Как только Гитлер прибыл в Эссен для участия в торжестве, ему сразу позвонил из Берлина Гиммлер и доложил о новых угрожающих интригах руководства СА. Геринг, стоявший рядом со своим фюрером, тут же подтвердил, что и он располагает аналогичными сведениями. Гитлер так расчувствовался, что даже ушел со свадебного приема и вернулся в отель «Кайзерхоф». По свидетельству Лютце, который был в свите фюрера, в тот день в номере не прекращались телефонные разговоры. Лютце даже заметил: «У меня было чувство, что все это очень устраняет определенные круги, заинтересованные в том, чтобы усугубить и ускорить „дело“, пока фюрер ничего не видит и не слышит, кроме телефона». Тут еще прилетел из Берлина секретарь Геринга Кернер и привез свежие новости: получалось, что по всей Германии части СА явно вооружаются для мятежа. Гитлер взорвался. «Хватит с меня! – воскликнул он. – Я им всем преподам урок!» Он велел Герингу и Кернеру вернуться в Берлин и быть готовыми действовать по получении его особого приказа, причем не только против руководства СА, но и против буржуазной оппозиции. Вернувшись 29 июня в Берлин, Геринг поднял по тревоге «Лейбштандарте СС Адольф Гитлер» и особую часть прусской полиции «Генерал Геринг». Затем также написал секретное письмо, которое было передано через Гейдриха группенфюреру СС Удо фон Воиршу, командующему СС в Юго‑Восточном регионе. Геринг сообщал, что фюрер ввел чрезвычайное положение и дал ему особые полномочия в Пруссии, а он сам, Геринг, передает исполнительную власть в Силезии фон Воиршу, в чьи задачи входило арестовать командиров СА и распустить их отряды обороны. Он должен действовать вместе с руководством полиции в Бреслау.

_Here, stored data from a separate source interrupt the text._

/-- A presence handed to the fault block. By the mode of its class, with LATCH and RETRY taken as REPORT for the three fan
test classes in fire mode, it creates a record at the end of the list, in place of the oldest ENDED or else the oldest
ACTIVE record of a full list, or none when all are OUT or LATCHED; or it moves the pair's record on by the table of R136 and
to the end of the list; and the flag of its category is set. The service state of the address is judged last. The class
codes and categories are those of 8.1, and the flag codes those of 8.8 (R132, R135, R136, R139, R140, R142, R143). The order
of flag and judgement, and an ACTIVE record left as it is, are the model's (logs 7, 33). -/
def Obligations.PresenceIsRecorded : Prop :=
  (∀ c : FaultClass, (classCode c, categoryFlag c) = match c with
      | .fanStall => (0, .fan) | .fanNoLoad => (1, .fan) | .fanOverspeed => (2, .fan) | .fanDriveTrip => (3, .fan)
      | .gasSensorFault => (4, .sensor) | .baySensorFault => (5, .sensor) | .lampOpen => (6, .lamp)
      | .nodeSilent => (7, .node) | .actuatorNoTake => (8, .node) | .ringSilent => (9, .ring))
    ∧ (∀ f : Flag, flagCode f = match f with
      | .fire => 0 | .gasHigh => 1 | .shortfall => 2 | .fan => 3 | .sensor => 4
      | .lamp => 5 | .node => 6 | .ring => 7 | .store => 8 | .listFull => 9)
    ∧ ∀ (c : FaultClass) (addr : Nat) (s : State),
    let e := getAt s.tables.responses (classCode c)
    let m := if s.fire.latch = true ∧ (c = .fanStall ∨ c = .fanNoLoad ∨ c = .fanOverspeed)
        ∧ (e.mode = .latch ∨ e.mode = .retry) then .report else e.mode
    let wait := some (s.clock + e.interval * second)
    let new : FaultRecord :=
      { cls := c, addr := addr, state := match m with | .latch => .latched | .retry => .out | _ => .active
        present := true, retries := if m = .retry then 1 else 0, occurrences := 1
        firstTime := faultClock s, lastTime := faultClock s, timer := if m = .retry then wait else none
        overridden := false }
    ∃ u, presence c addr s = judgeAddress addr u
      ∧ u = { s with ring := u.ring, faults := u.faults }
      ∧ (m = .ignore → u = s)
      ∧ (m ≠ .ignore → findRecord s c addr = none →
          flagSet u (categoryFlag c) = true
            ∧ (s.faults.list.length < 64 → u.faults.list = s.faults.list ++ [new])
            ∧ (∀ l₁ r l₂, 64 ≤ s.faults.list.length → s.faults.list = l₁ ++ r :: l₂ → r.state = .ended →
                (∀ x ∈ l₁, x.state ≠ .ended) → u.faults.list = l₁ ++ l₂ ++ [new])
            ∧ (∀ l₁ r l₂, 64 ≤ s.faults.list.length → s.faults.list = l₁ ++ r :: l₂ → r.state = .active →
                (∀ x ∈ l₁, x.state ≠ .active) → (∀ x ∈ s.faults.list, x.state ≠ .ended) →
                u.faults.list = l₁ ++ l₂ ++ [new])
            ∧ (64 ≤ s.faults.list.length → (∀ x ∈ s.faults.list, x.state = .out ∨ x.state = .latched) →
                u.faults.list = s.faults.list ∧ flagSet u .listFull = true))
      ∧ (∀ r, m ≠ .ignore → findRecord s c addr = some r →
          (r.state = .active → u = s)
            ∧ (r.state ≠ .active → flagSet u (categoryFlag c) = true ∧ ∃ r' : FaultRecord,
                u.faults.list = (s.faults.list.filter fun x => !x.isOf c addr) ++ [r']
                  ∧ r' = { r with
                      occurrences := min 255 (r.occurrences + 1), lastTime := faultClock s, present := true
                      state := r'.state, retries := r'.retries, timer := r'.timer }
                  ∧ (r.state = .latched → r'.state = .latched ∧ r'.retries = r.retries ∧ r'.timer = r.timer)
                  ∧ (r.state ≠ .latched → m = .report → r'.retries = r.retries ∧ r'.timer = r.timer
                      ∧ r'.state = if r.state = .ended then .active else .out)
                  ∧ (r.state ≠ .latched → (m = .latch ∨ (m = .retry ∧ e.limit ≤ r.retries)) →
                      r'.state = .latched ∧ r'.retries = r.retries ∧ r'.timer = none)
                  ∧ (r.state ≠ .latched → m = .retry → r.retries < e.limit →
                      r'.state = .out ∧ r'.retries = r.retries + 1 ∧ r'.timer = wait)))

/-- RETRY_TIMER_EXPIRY: the timer stops, the record ends and loses any OVERRIDDEN mark; a condition that still stands counts
at once as a new presence; and the service state is judged once, after both. The service state: an address is out while a
record of it is OUT or LATCHED and not OVERRIDDEN, with STOP if any such record's class has it and RELEASE otherwise. A
change of it: a fan that goes out loses its three tested conditions; not under the plan, it is stopped or released, or takes
its manual setting when it comes back MANUAL; a group that goes out loses LAMP_OPEN; a sign that goes out outside fire mode
withdraws its setting, and one that comes back is sent at once. No other equipment follows (R82, R83, R91, R115, R126, R128,
R138, R140, R142, R154). That a stop or a release keeps the direction, where R75 gives 0 FORWARD, and what a fan under
the plan does, are the model's readings (logs 30, 37); that a stop is set before the first evaluation too is its choice (log
38). -/
def Obligations.RetryTimerEndsRecord : Prop :=
  (∀ (s : State) (a : Nat),
      let out (r : FaultRecord) : Prop :=
        r ∈ s.faults.list ∧ r.addr = a ∧ (r.state = .out ∨ r.state = .latched) ∧ r.overridden = false
      let stops (r : FaultRecord) : Prop := (getAt s.tables.responses (classCode r.cls)).action = .stop
      (serviceOf s a = .inService ↔ a = 0 ∨ ∀ r, ¬ out r)
        ∧ (serviceOf s a = .out .stop ↔ a ≠ 0 ∧ ∃ r, out r ∧ stops r)
        ∧ (serviceOf s a = .out .release ↔ a ≠ 0 ∧ (∃ r, out r) ∧ ∀ r, out r → ¬ stops r))
    ∧ (∀ (s : State) (a i : Nat), i < 48 → (node s a).equipment = some (.fan, i) →
        let new := serviceOf s (fanAddress s i)
        let u := judgeAddress a s
        let r := fan s i
        let n := fan u i
        let under := r.held = true ∨ (s.fire.latch = true ∧ (getAt s.fire.plan i).action ≠ .leave)
        let desired := (u.record (.fan i)).desired
        (r.service = new → u = s)
          ∧ (r.service ≠ new →
              n = { r with
                service := new, commanded := n.commanded, stall := n.stall, noLoad := n.noLoad, overspeed := n.overspeed }
              ∧ (∀ j, j ≠ i → fan u j = fan s j)
              ∧ (r.service = .inService → ∀ k : FanTest, n.test k = ⟨none, false⟩
                  ∧ ((r.test k).present = true → EndHandedOn (match k with
                      | .stall => .fanStall | .noLoad => .fanNoLoad | .overspeed => .fanOverspeed) (fanAddress s i) u))
              ∧ (under ∨ (new = .inService ∧ r.manualMode = false) →
                  n.commanded = r.commanded ∧ u.delivery = s.delivery ∧ u.ring = s.ring)
              ∧ (¬ under → new = .out .stop →
                  n.commanded = ⟨0, r.commanded.direction⟩ ∧ desired = some ⟨.fan n.commanded, s.fire.latch⟩)
              ∧ (¬ under → new = .out .release → n.commanded = ⟨0, r.commanded.direction⟩ ∧ desired = none)
              ∧ (¬ under → new = .inService → r.manualMode = true →
                  n.commanded = r.manual ∧ desired = some ⟨.fan r.manual, s.fire.latch⟩)))
    ∧ (∀ (s : State) (a i : Nat), i < 96 → (node s a).equipment = some (.luminaire, i) →
        let out := decide (serviceOf s (groupEntry s i).addr ≠ .inService)
        let u := judgeAddress a s
        let r := group s i
        let n := { r with out := out, lamp := if out = true then ⟨none, false⟩ else r.lamp }
        ((r.out = out → u = s)
          ∧ (r.out ≠ out →
              u = { s with
                light := { s.light with groups := setAt s.light.groups i n }
                faults := { s.faults with list := u.faults.list } }
              ∧ (out = false ∨ r.lamp.present = false → u.faults = s.faults)
              ∧ (out = true → r.lamp.present = true → EndHandedOn .lampOpen (groupEntry s i).addr u))))
    ∧ (∀ (s : State) (a i : Nat), i < 48 → (node s a).equipment = some (.sign, i) →
        let out := decide (serviceOf s (getAt s.tables.signs i).addr ≠ .inService)
        let u := judgeAddress a s
        let r := getAt s.guide.signs i
        let x := signSetting s (getAt s.tables.signs i)
        let t : State := { s with guide := { s.guide with signs := setAt s.guide.signs i { r with out := out } } }
        (r.out = out → u = s)
          ∧ (r.out ≠ out → out = true → u = if s.fire.latch = true then t else withdraw (.sign i) t)
          ∧ (r.out ≠ out → out = false →
              let n : SignRecord := ⟨x, some x, some (s.clock + s.tables.control.signInterval * tenth), false, false⟩
              u = setDesired (.sign i) (.sign x)
                { s with guide := { s.guide with signs := setAt s.guide.signs i n } }))
    ∧ (∀ (s : State) (a i : Nat) (k : NodeKind), k = .gas ∨ k = .bay ∨ k = .lane →
        ((node s a).equipment = some (k, i) ∨ (node s a).equipment = none) → judgeAddress a s = s)
    ∧ ∀ (c : FaultClass) (addr : Nat) (r : FaultRecord) (s : State), s.phase = .running →
    findRecord s c addr = some r → Expired s r.timer →
    let t := { s with faults := { s.faults with list := s.faults.list.map fun x =>
      if x.cls = c ∧ x.addr = addr then { x with state := .ended, timer := none, overridden := false } else x } }
    (r.present = true → exec (.retryTimerExpiry c addr) s = .next (presence c addr t))
      ∧ (r.present = false → exec (.retryTimerExpiry c addr) s = .next (judgeAddress addr t))

/-- ACK: a named flag stays set exactly when its standing cause stands, every other flag stays as it is, the ALERT line is
judged, no notice is queued, and the ten flags are returned. No flag, more than ten, or a flag that does not exist is
refused. Setting a flag that is set is no rise. A rise judges ALERT; an enabled one joins the risen set, and is built into a
new URGENT notice to the panel, which is queued or claims room, unless a notice is pending already, which it then joins. A
notice carries the risen flags and the flags then set and enabled, each code once (R12, R143, R144, R145, R146, R172). The
ten flags travel as ten bytes (the model's reading, log 29), and the codes of a notice in rising order (the model's choice,
log 40). -/
def Obligations.AckClearsFlags : Prop :=
  (∀ (s : State) (f : Flag),
      let k := flagCode f
      let enabled := getAt s.tables.control.enables k = true
      let on : State := { s with faults := { s.faults with flags := setAt s.faults.flags k true, alert := true } }
      let risen : State := { on with faults := { on.faults with risen := setAt s.faults.risen k true } }
      (flagSet s f = true → raiseFlag f s = s)
        ∧ (flagSet s f = false → ¬ enabled →
            raiseFlag f s = { on with faults := { on.faults with alert := anyEnabledFlag on } })
        ∧ (flagSet s f = false → enabled → s.faults.notice ≠ .none → raiseFlag f s = risen)
        ∧ (flagSet s f = false → enabled → s.faults.notice = .none →
            (hasRoom s = true → raiseFlag f s = enter ⟨true, s.tables.control.panel, s.faults.noticeNumber, .notice⟩
              { risen with faults := { risen.faults with notice := .queued } })
            ∧ (hasRoom s = false → raiseFlag f s =
                claim .notice { risen with faults := { risen.faults with notice := .waitingRoom } })))
    ∧ (∀ s : State, ∃ xs ys : List Nat,
        noticePayload s = b8 xs.length :: xs.map b8 ++ b8 ys.length :: ys.map b8
          ∧ xs.Pairwise (· < ·) ∧ ys.Pairwise (· < ·)
          ∧ (∀ k, k ∈ xs ↔ k < 10 ∧ getAt s.faults.risen k = true)
          ∧ ∀ k, k ∈ ys ↔ k < 10 ∧ getAt s.faults.flags k = true ∧ getAt s.tables.control.enables k = true)
    ∧ ∀ (s : State) (r : Request) (rest : List Request) (cs : List Nat), HeadRequest s r rest (.ack cs) →
    (cs = [] ∨ 10 < cs.length ∨ (∃ c ∈ cs, 9 < c) → exec .ack s = .next (answer r codeRange [] (withQueue rest s)))
      ∧ (cs ≠ [] → cs.length ≤ 10 → (∀ c ∈ cs, c ≤ 9) → ∃ u : State,
          exec .ack s = .next (answer r codeDone (flagsField u) u)
            ∧ u = { withQueue rest s with
                faults := { s.faults with flags := u.faults.flags, alert := anyEnabledFlag u } }
            ∧ (∀ f, flagCode f ∉ cs → flagSet u f = flagSet s f)
            ∧ (flagCode .fire ∈ cs → flagSet u .fire = (flagSet s .fire && s.fire.latch))
            ∧ (flagCode .gasHigh ∈ cs → (flagSet u .gasHigh = true ↔
                flagSet s .gasHigh = true ∧ ∃ z, z < 16 ∧ getAt s.faults.gasHigh z = true))
            ∧ (flagCode .shortfall ∈ cs → (flagSet u .shortfall = true ↔
                flagSet s .shortfall = true ∧ ∃ z, z < 16 ∧ getAt s.faults.shortfall z = true))
            ∧ (∀ f, (f = .fan ∨ f = .sensor ∨ f = .lamp ∨ f = .node ∨ f = .ring) → flagCode f ∈ cs →
                (flagSet u f = true ↔
                  flagSet s f = true ∧ ∃ x ∈ s.faults.list, categoryFlag x.cls = f ∧ x.state ≠ .ended))
            ∧ (∀ f, (f = .store ∨ f = .listFull) → flagCode f ∈ cs → flagSet u f = false))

Между тем Гитлер, сидя в Эссене в отеле «Кайзерхоф», раздумывал, как лучше застать руководителей СА врасплох, и в конце концов решил прибегнуть к первоначальному плану: заманить их в Бад‑Висзее и там арестовать всех. 28 июня он позвонил Рему и сказал, что штурмовики оскорбили в Рейнланде иностранного дипломата, что этого нельзя так оставить и пусть обергруппенфюреры, группенфюреры и инспекторы СА приедут к 11.00 30 июня на курорт к Рему, чтобы обсудить все с Гитлером. Он хотел проверить реакцию Рема, но тот вел себя совершенно беззаботно: 29 июня он много гулял, радовался предстоящей дискуссии с Гитлером и приветствовал старых друзей, прибывающих к нему в пансион.
А тем временем главнокомандующий армией объявил общую боевую готовность. Штабы СС собрали свои подразделения в казармы и всем раздали оружие. В три часа дня Гитлер, направлявшийся в Бад‑Годесберг, передал по рации приказ Дитриху явиться туда же, в отель «Дресзее». В восемь вечера Дитрих застал там группу нацистских руководителей и функционеров, включая Геббельса, Лютце и трех помощников Гитлера. Они совещались. Дитрих вышел в вестибюль выпить кружку пива и столкнулся с фюрером. Гитлер коротко бросил: «Лети в Мюнхен и позвонит мне оттуда». Незадолго до полуночи Дитрих звонит из Коричневого дома и получает новый приказ: следовать на маленькую железнодорожную станцию Кауферинг, рядом с Ландсбергом, взять там две роты гвардейского охранного отряда «Лейбштандарте» и ехать в Бад‑Висзее. Примерно в это же время (между полуночью и часом) гвардейцы «Лейбштандарте» были разбужены по тревоге из Минобороны. Дежурный офицер поднял с постели 220 человек, и вскоре две роты уже сидели в поезде, направлявшемся к Кауферинг. Дитрих тоже был в пути, когда два экстренных сообщения привели Гитлера в ярость и заставили его изменить свои планы.
Первая новость поступила из Берлина. Гиммлер сообщал, что берлинские СА готовы начать мятеж завтра, то есть уже сегодня, 30 июня, в пять часов вечера. Гитлер, находясь в Бад‑Годесберге, не знал, что большая часть берлинских штурмовиков уже разъехалась по отпускам. Второе известие было ближе к правде. Вагнер, министр внутренних дел Баварии, передал, что в Мюнхене штурмовые отряды вышли на манифестацию с лозунгами против фюрера и рейхсвера.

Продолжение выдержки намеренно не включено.